Кажется, на всех языках мира существует сказка про Змея-Горыныча. Уж верно нет такой старухи на земле, чтобы не сказывала её затихшим внучаткам в глухую мятельную ночь: на высокой королевской горе змей жжёт и жрёт прекрасную земную красоту, нет на него ни управы, ни устрашения. Его развали? мечом на части, а он срастается, — руби ему по сто раз пакостную его башку, а она, глянь, вновь пристала на прежнее место. Но вот является светлый витязь из неизвестной страны, с лёгким святым мечом и особой сноровкой на одоление гада, и начинается огненный поединок, и распадаются смертные змеиные кольца, и ярче начинает светить солнышко в небе. Этим заветным секретцем, величайшим изобретением нашего века, которого, кстати, мы не пытаемся утаить от других народов, владеем сегодня только мы. И потому верю я, что тысячу лет спустя безымянный герой в этой отличной неумирающей сказке приобретёт национальные черты моего, советского народа. И уж коли на то пошло, поговорим начистоту: может, незачем мне было оглядываться на горькую пустыню, откуда вывел нас Ленин? Мы уже вступили в обетованные рубежи, и пусть прочие раскомаривают себя как им вздумается. Правда, слов нет!.. но только этот вчерашний день уже не одним набегом пытался вытоптать наши неокрепшие сады: у нас доныне рвутся мины в полях, а наши сестры ютятся с детишками в землянках. Нашего ущерба не возместить, если даже всю Германию на сто лет вперёд продать. Мы этого забыть никак не можем!

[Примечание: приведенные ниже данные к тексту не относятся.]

-- ==== Sys2Proof/Tests/Slice0.lean ====
section
/-!
SUPPORT. The model's own tests: the well-formedness checks refuse what they must, words written out
from spec/30_encoding.md decode to their commands, one step of each command gives what the spec's
examples and vectors print, and every statement with hypotheses has a state that meets them.
Expected results come from the rules and from spec/95_test_vectors.md.
-/

open Sys2Proof Sys2Proof.Machine

namespace Sys2Proof.Tests

/- Each theorem is checked before the next is read, so that no thread waits for each of them. -/
set_option Elab.async false

/-! ## Small states -/

/-- A field of the next state, if there is one. -/
def after {α : Type} (o : Host.Outcome State Fault Refusal) (f : State → α) : Option α :=
  match o with
  | .next s => some (f s)
  | _ => none

/-- Bytes at the indices 0, 1, 2, ... -/
def cells (bytes : List Byte) : Memory := Memory.writeBytes [] 0 bytes

/-- A session of variant `v` with the message bytes `m` of its first block absorbed. -/
def absorbing (v : Variant) (m : List Byte) : State :=
  { openSession v State.reset with buf := cells m, len := BitVec.ofNat 128 (8 * m.length) }

def abc : List Byte := [0x61#8, 0x62#8, 0x63#8]

/-- A finished session of variant `v` whose digest is `bytes`. -/
def finished (v : Variant) (bytes : List Byte) : State :=
  storeDigest bytes (openSession v State.reset)

/-- A core that refused a command while idle (STATUS 0x9C). -/
def locked : State := recordError .badPhase State.reset

def withPort (s : State) (p : List PortInput) : State := { s with port := p }

/-! ## Well-formedness: each check refuses an ill-formed word -/

theorem test_opcode_zero_ill_formed : CmdWord.legalOpcode 0x0000#16 = false := by decide

theorem test_opcode_seven_ill_formed : CmdWord.legalOpcode 0x7000#16 = false := by decide

theorem test_rz_ill_formed : CmdWord.rzZero 0x3161#16 = false := by decide

theorem test_arg_of_reset_ill_formed : CmdWord.argReservedZero 0x1001#16 = false := by decide

theorem test_arg_of_start_ill_formed : CmdWord.argReservedZero 0x2004#16 = false := by decide

theorem test_arg_of_finish_ill_formed : CmdWord.argReservedZero 0x4080#16 = false := by decide

theorem test_arg_of_read_ill_formed : CmdWord.argReservedZero 0x5040#16 = false := by decide

theorem test_arg_of_status_ill_formed : CmdWord.argReservedZero 0x6001#16 = false := by decide

theorem test_variant_three_ill_formed : CmdWord.knownVariant 0x2003#16 = false := by decide

theorem test_well_formed_needs_every_check :
    [0xf000#16, 0x6100#16, 0x2004#16, 0x2003#16].map CmdWord.wellFormed =
      [false, false, false, false] := by decide

/-! ## Decode: a word of each row, written out bit by bit from R70 to R72 -/

theorem test_decode_reset : decode 0b0001000000000000#16 = .ok .reset := by decide

theorem test_decode_start_sha256 : decode 0b0010000000000000#16 = .ok .startSha256 := by decide

theorem test_decode_start_sha384 : decode 0b0010000000000001#16 = .ok .startSha384 := by decide

theorem test_decode_start_sha512 : decode 0b0010000000000010#16 = .ok .startSha512 := by decide

/-- `ABSORB 'a'` and a byte with its top bit set. -/
theorem test_decode_absorb :
    decode 0b0011000001100001#16 = .ok (.absorb 0x61#8) ∧
      decode 0b0011000010000000#16 = .ok (.absorb 0x80#8) := by decide

theorem test_decode_finish : decode 0b0100000000000000#16 = .ok .finish := by decide

/-- `READ 31` and `READ 32`, the top bit of the index. -/
theorem test_decode_read :
    decode 0b0101000000011111#16 = .ok (.read 31#6) ∧
      decode 0b0101000000100000#16 = .ok (.read 32#6) := by decide

theorem test_decode_status : decode 0b0110000000000000#16 = .ok .status := by decide

theorem test_decode_table_word :
    decodeTableWord 16 0x2001 = some .startSha384 ∧ decodeTableWord 16 0x2003 = none ∧
      decodeTableWord 16 0x15000 = none := by decide

/-! ## One step of each command -/

/-- R184: with `STATUS = 0x9C`, RESET gives `STATUS = 0x0C`. -/
theorem test_reset_clears_error :
    statusByte locked = 0x9C#8 ∧ after (exec .reset locked) statusByte = some 0x0C#8 := by decide

/-- R73: 0x1001 does not reset. -/
theorem test_malformed_reset_is_dropped :
    after (step (withPort locked [.word 0x1001#16])) statusByte = some 0x9C#8 := by decide

/-- R166: after reset `START SHA384` gives STATUS 0x05, `H[0]` of IV384, LEN 0. -/
theorem test_start_sha384 :
    after (exec .startSha384 State.reset) (fun s => (statusByte s, s.hash.a, s.len)) =
      some (0x05#8, 0xcbbb9d5dc1059ed8#64, 0#128) := by decide

/-- 95 section 8: `START SHA256` in DONE of Sha512; DIGEST loses its value. -/
theorem test_start_sha256_from_done :
    after (exec .startSha256 (finished .sha512 [0x11#8]))
      (fun s => (statusByte s, s.hash.h, s.digest)) =
      some (0x01#8, 0x5be0cd19#64, []) := by decide

theorem test_start_sha512 :
    after (exec .startSha512 (absorbing .sha256 abc)) (fun s => (statusByte s, s.hash.h, s.len)) =
      some (0x09#8, 0x5be0cd19137e2179#64, 0#128) := by decide

/-- R194: START under lockout is dropped. -/
theorem test_start_locked : after (exec .startSha256 locked) statusByte = some 0x9C#8 := by decide

/-- R106: after `START SHA256`, `ABSORB 0x61` gives `BUF[0] = 0x61`, `LEN = 8`. -/
theorem test_absorb_first_byte :
    after (exec (.absorb 0x61#8) (absorbing .sha256 []))
      (fun s => (Memory.read s.buf 0, s.len, fill .sha256 s.len, s.hash.a)) =
      some (some 0x61#8, 8#128, 1, 0x6a09e667#64) := by decide +kernel

/-- 95 P5: the 64th `'a'` has the block processed at once; `H[0]`, `H[7]`, and `fill` is 0 again. -/
theorem test_absorb_fills_the_block :
    after (exec (.absorb 0x61#8) (absorbing .sha256 (List.replicate 63 0x61#8)))
      (fun s => (s.hash.a, s.hash.h, fill .sha256 s.len)) =
      some (0xdf5bb81c#64, 0x00635e66#64, 0) := by decide +kernel

/-- 95 P1: FINISH of "abc" under Sha256: STATUS 0x02, `DIGEST[0] = 0xba`, `DIGEST[31] = 0xad`, and
`BUF[3]`, `BUF[63]` hold the terminator and the suffix. -/
theorem test_finish_one_block :
    after (exec .finish (absorbing .sha256 abc))
      (fun s => (statusByte s, Memory.read s.digest 0, Memory.read s.digest 31,
        Memory.read s.buf 3, Memory.read s.buf 63)) =
      some (0x02#8, some 0xba#8, some 0xad#8, some 0x80#8, some 0x18#8) := by decide +kernel

/-- 95 section 3: 112 bytes of `'a'` under Sha512, two blocks (case C): the digest begins
c01d080e. -/
theorem test_finish_two_blocks :
    after (exec .finish (absorbing .sha512 (List.replicate 112 0x61#8)))
      (fun s => (s.hash.a, Memory.read s.digest 3, Memory.read s.buf 112, Memory.read s.buf 126)) =
      some (0xc01d080efd492776#64, some 0x0e#8, some 0x00#8, some 0x03#8) := by decide +kernel

/-- R167: `READ 0 -> 0xba`; nothing else changes but the response. -/
theorem test_read_answers :
    after (exec (.read 0#6) (finished .sha256 (0xba#8 :: zeros 31)))
      (fun s => (s.out, statusByte s)) = some ([0xba#8], 0x02#8) := by decide

/-- 95 P2: `READ 48` under Sha384 is refused with code 5 and no response: STATUS 0xB6. -/
theorem test_read_too_far :
    after (exec (.read 48#6) (finished .sha384 (zeros 48)))
      (fun s => (s.out, statusByte s)) = some ([], 0xB6#8) := by decide

/-- R183: after reset `STATUS -> 0x0C`; under lockout it still answers. -/
theorem test_status_answers :
    after (exec .status State.reset) (·.out) = some [0x0C#8] ∧
      after (exec .status locked) (·.out) = some [0x9C#8] := by decide

/-- R192: `0x7FFF` gives 1; `0x2103` gives 2, not 3; `0x5020` while ABSORBING gives 4, not 5. -/
theorem test_error_priority :
    after (step (withPort State.reset [.word 0x7FFF#16])) (·.errCode) = some 1#3 ∧
      after (step (withPort State.reset [.word 0x2103#16])) (·.errCode) = some 2#3 ∧
      after (step (withPort (absorbing .sha256 abc) [.word 0x5020#16])) (·.errCode) = some 4#3 := by
  decide

/-- R210, R192: `rst` resets, and the word behind it waits. -/
theorem test_pin_takes_no_command :
    after (step (withPort locked [.rst, .word 0x2000#16])) (fun s => (statusByte s, s.port)) =
      some (0x0C#8, [.word 0x2000#16]) := by decide

/-- A byte of BUF that holds no value is a fault of the model, not a zero (R36, V1; log 4). -/
theorem test_valueless_byte_faults :
    (match exec (.absorb 0x61#8) { absorbing .sha256 [] with len := 504#128 } with
      | .fault f => decide (f = .bufNoValue 0)
      | _ => false) = true := by decide +kernel

/-- `withFetchWord` hands the word to the very next step. -/
theorem test_fetch_word_runs_first :
    after (step (State.reset.withFetchWord 16 0x2002)) statusByte = some 0x09#8 := by decide

/-! ## Witnesses: a state that meets each statement's hypotheses -/

/-- StepRunsTheDecodedCommand. -/
theorem test_witness_step_decodes :
    (withPort State.reset [.word 0x2000#16]).port = .word 0x2000#16 :: [] ∧
      decode 0x2000#16 = .ok .startSha256 := by decide

/-- WaitingCoreIsUnchanged. -/
theorem test_witness_waiting : State.reset.port = [] := rfl

/-- StepTakesOneTransaction, PhaseMovesOnlyAsListed, VarMovesOnlyAtStartAndReset: a step that
answers a next state, at START, at FINISH and at `rst`. -/
theorem test_witness_step_next :
    (after (step (withPort State.reset [.word 0x2000#16])) (·.phase)) = some .absorbing ∧
      (after (step (withPort (absorbing .sha256 abc) [.word 0x4000#16])) (·.phase)) =
        some .done ∧
      (after (step (withPort (absorbing .sha256 abc) [.rst])) (·.phase)) = some .idle := by
  decide +kernel

/-- ErrorEntryIsPrecise: each of the five causes, BAD_INDEX at its first index. -/
theorem test_witness_error_causes :
    (withPort State.reset [.word 0x0000#16]).err = false ∧
      protocolErrorOf State.reset 0x0000#16 = some .illegalOpcode ∧
      protocolErrorOf State.reset 0x1001#16 = some .reservedNonzero ∧
      protocolErrorOf State.reset 0x2003#16 = some .badVariant ∧
      protocolErrorOf State.reset 0x4000#16 = some .badPhase ∧
      protocolErrorOf (absorbing .sha256 abc) 0x5000#16 = some .badPhase ∧
      protocolErrorOf (finished .sha256 (zeros 32)) 0x5020#16 = some .badIndex ∧
      protocolErrorOf (finished .sha256 (zeros 32)) 0x501f#16 = none := by decide
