-- ==== Sys2Proof/Machine/Datapath.lean ====
section
/-! DEFINITION. The pure datapath functions (spec/00_scope.md R16): the padding calculator, the total-size
calculator and the header encoder (spec/40_encoder.md R86 to R92), the header decoder and the magic check
(spec/41_parser.md R103 to R105). They compute on natural numbers and narrow once (R91). -/

namespace Sys2Proof.Machine

/-- `pad(L) = (4 - ((5 + L) mod 4)) mod 4` (R86). -/
def pad (l : Len) : Nat := (4 - ((5 + l.toNat) % 4)) % 4

/-- `total(L) = 5 + L + pad(L)` (R88). -/
def total (l : Len) : Nat := 5 + l.toNat + pad l

/-- `enc_header(T, L) = [MAGIC0, MAGIC1, T, L[15:8], L[7:0]]` (R90). -/
def encHeader (p : Config.Params) (t : Byte) (l : Len) : Header :=
  ⟨p.magic0, p.magic1, t, l.extractLsb' 8 8, l.extractLsb' 0 8⟩

/-- The header's bytes in wire order (R69). -/
def Header.bytes (h : Header) : List Byte := [h.h0, h.h1, h.h2, h.h3, h.h4]

/-- `dec_len(h) = 256 * h3 + h4` (R103). -/
def decLen (h : Header) : Len := BitVec.ofNat 16 (256 * h.h3.toNat + h.h4.toNat)

/-- `dec_type(h) = h2` (R103). -/
def decType (h : Header) : Byte := h.h2

/-- `magic_ok(h) = (h0 == MAGIC0) and (h1 == MAGIC1)` (R104). -/
def magicOk (p : Config.Params) (h : Header) : Bool := h.h0 == p.magic0 && h.h1 == p.magic1

end Sys2Proof.Machine
end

Нет, мы не гости в Германии и не паломники в Нюрнберге. Из этого злосчастного города мы хотим обратиться к женщинам земля, чтоб не допускали вредной и растлевающей лжи до своих ушей, к женщинам, от которых произойдут завтрашние поколения их поэтов, учёных и солдат. Время имеет склонность течь, история — смеяться, дети — достигать призывных возрастов. Сегодня у вас хватит собственного опыта продолжить эту мысль до конца. Если в первую мировую войну, мирясь с надвинувшимся ужасом, уже не о счастье для своих детей молили вы небо, а только были бы сыты, то ещё недавно даже не о сытости шла речь, а лишь остались бы целы, пусть даже в звериной трущобке, пусть даже один на пятерых!.. Вот что наделал змий в Европе.
В этом свете поистине великую историческую миссию предстоит выполнить нюрнбергским судьям. Миллионы заплаканных человеческих глаз устремлены на них из всех углов мира. Вдовы и калеки их собственных стран ревниво будут следить за каждым их движением и словом…
…Было безлюдно в то серенькое утро у здания суда, когда мы подошли к нему впервые, но чувствовалась какая-то зловещая стеснённость в этой пустоте, как будто все умерщвлённые фашизмом столпились вокруг — услышать слово воздаяния и обновлённой правды. Прозорливой мудрости ждёт нынче человечество от нюрнбергских судей. Однако, мнится мне, что не за тем только послали их сюда оскорблённые и разгневанные народы, чтоб анатомировали распластанное и ещё живое тело германского фашизма, а затем предали его, разъятое на части, и архивные склепы истории. Следует, кроме того, пошарить в пасти змия, нет ли там и второго ядовитого зуба, который угадывается нами по беспрерывному истечению лжи.
В добрый час, нюрнбергские судьи! Вот они вступают на высокую трибуну правой стороны, и зал встаёт; верится, что одновременно с живыми поднимаются мученики Майданека и Дахау, делегаты мёртвых, которые незримо, без пропусков, присутствуют здесь. Сощурясь и чуть снизу смотрят на судей шестнадцать матёрых и лукавых, в чёрных мантиях, немецких сутяг, которые нашли в себе решимость защищать недавних палачей Европы. Они напряжены, как на ринге перед боем, и молчаливы пока, но это будет долгий и многословный бой права и произвола, разума и скотства, правды и лжи.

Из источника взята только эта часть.